▸ **What the task requires**
A stretch of the entries below is to be set down exactly, running from the line with "(x.frame + 1) % 1024" through the line with "(x.frame ≠ 0 → serving = false →", both included, and no other line.

▸ **Given records**
# # # # #

/-- O32. FRAME_SEND on a lane that does not emit changes nothing. On one that emits it sends one frame, scrambled and encoded as levels from the lane's scrambler (log entry 122), and counts it modulo 1024: at count 0 an identity frame, which begins with the alignment pattern; otherwise on a port that is not up or a lane not in service a link-only frame (kind 2, map all ones, sequence 0); otherwise, if a frame of the replay buffer is called for again, the first such frame with its own sequence, counting a replay and one more resend of it; otherwise, with a holder and fewer than 256 frames in the buffer, a new frame with the next sequence, which joins the buffer; otherwise a link-only frame. Dies and stacks stay as they are. (R314; R315; R316; R318; R322; R324; R320) -/
def Obligations.FramesLeave : Prop :=
  ∀ (s : State) (n i p : Nat), s.whole = true → n < 128 → i < 8 → s.partOfPort n = some p →
    let q := s.port n
    let x := q.tx.getD i {}
    let serving := x.inService && q.link.light == 3
    let sent := fun (t : State) (kind : List Byte → Prop) =>
      (∃ b, (t.port n).link.lastSent = some (i, b) ∧ kind b ∧
        let line := encodeFrame (x.frame == 0) x.scr b
        (t.port n).link.lastLine = line.1 ∧ ((t.port n).tx.getD i {}).scr = line.2) ∧ diesSame s t ∧ t.ctrl = s.ctrl ∧ t.baith = s.baith ∧
        ((t.port n).tx.getD i {}).frame = (x.frame + 1) % 1024
    (s.txLit n i = false → exec (.frameSend n i) s = .next s) ∧
    (s.txLit n i = true →
      ∃ t, exec (.frameSend n i) s = .next t ∧
        (x.frame = 0 → sent t (fun b => b.take 16 = alignPattern) ∧ (t.port n).link.txSeq = q.link.txSeq ∧
          (t.port n).link.buffer = q.link.buffer) ∧
        (x.frame ≠ 0 → serving = false →
          sent t (fun b => leAt b 0 4 = 2 * 2 ^ 30 + 1023 * 2 ^ 20) ∧ (t.port n).link.txSeq = q.link.txSeq ∧
            (t.port n).link.buffer = q.link.buffer) ∧
        (x.frame ≠ 0 → serving = true → ∀ f, q.link.buffer.find? (·.again) = some f →
          sent t (fun b => leAt b 0 4 % 2 ^ 20 = f.seq % 2 ^ 20) ∧ (t.port n).link.txSeq = q.link.txSeq ∧
            (t.port n).link.replays = min (q.link.replays + 1) 0xFFFFFFFF ∧
            (t.port n).link.buffer = q.link.buffer.map fun y =>
              if y.seq = f.seq then { y with resends := y.resends + 1, again := false, sent := q.link.sends } else y) ∧
        (x.frame ≠ 0 → serving = true → q.link.buffer.find? (·.again) = none →
          (q.link.buffer.length < 256 → q.arb.holder.isSome = true →
            sent t (fun b => leAt b 0 4 % 2 ^ 20 = q.link.txSeq % 2 ^ 20) ∧
              (t.port n).link.txSeq = (q.link.txSeq + 1) % 2 ^ 20 ∧
              ∃ f, (t.port n).link.buffer = q.link.buffer ++ [f] ∧ f.seq = q.link.txSeq ∧ f.resends = 0 ∧
                f.sent = q.link.sends) ∧
          (256 ≤ q.link.buffer.length ∨ q.arb.holder = none →
            sent t (fun b => leAt b 0 4 = 2 * 2 ^ 30 + 1023 * 2 ^ 20) ∧ (t.port n).link.txSeq = q.link.txSeq ∧
              (t.port n).link.buffer = q.link.buffer)))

# # # # #

▸ **Solution below**
        ((t.port n).tx.getD i {}).frame = (x.frame + 1) % 1024
    (s.txLit n i = false → exec (.frameSend n i) s = .next s) ∧
    (s.txLit n i = true →
      ∃ t, exec (.frameSend n i) s = .next t ∧
        (x.frame = 0 → sent t (fun b => b.take 16 = alignPattern) ∧ (t.port n).link.txSeq = q.link.txSeq ∧
          (t.port n).link.buffer = q.link.buffer) ∧
        (x.frame ≠ 0 → serving = false →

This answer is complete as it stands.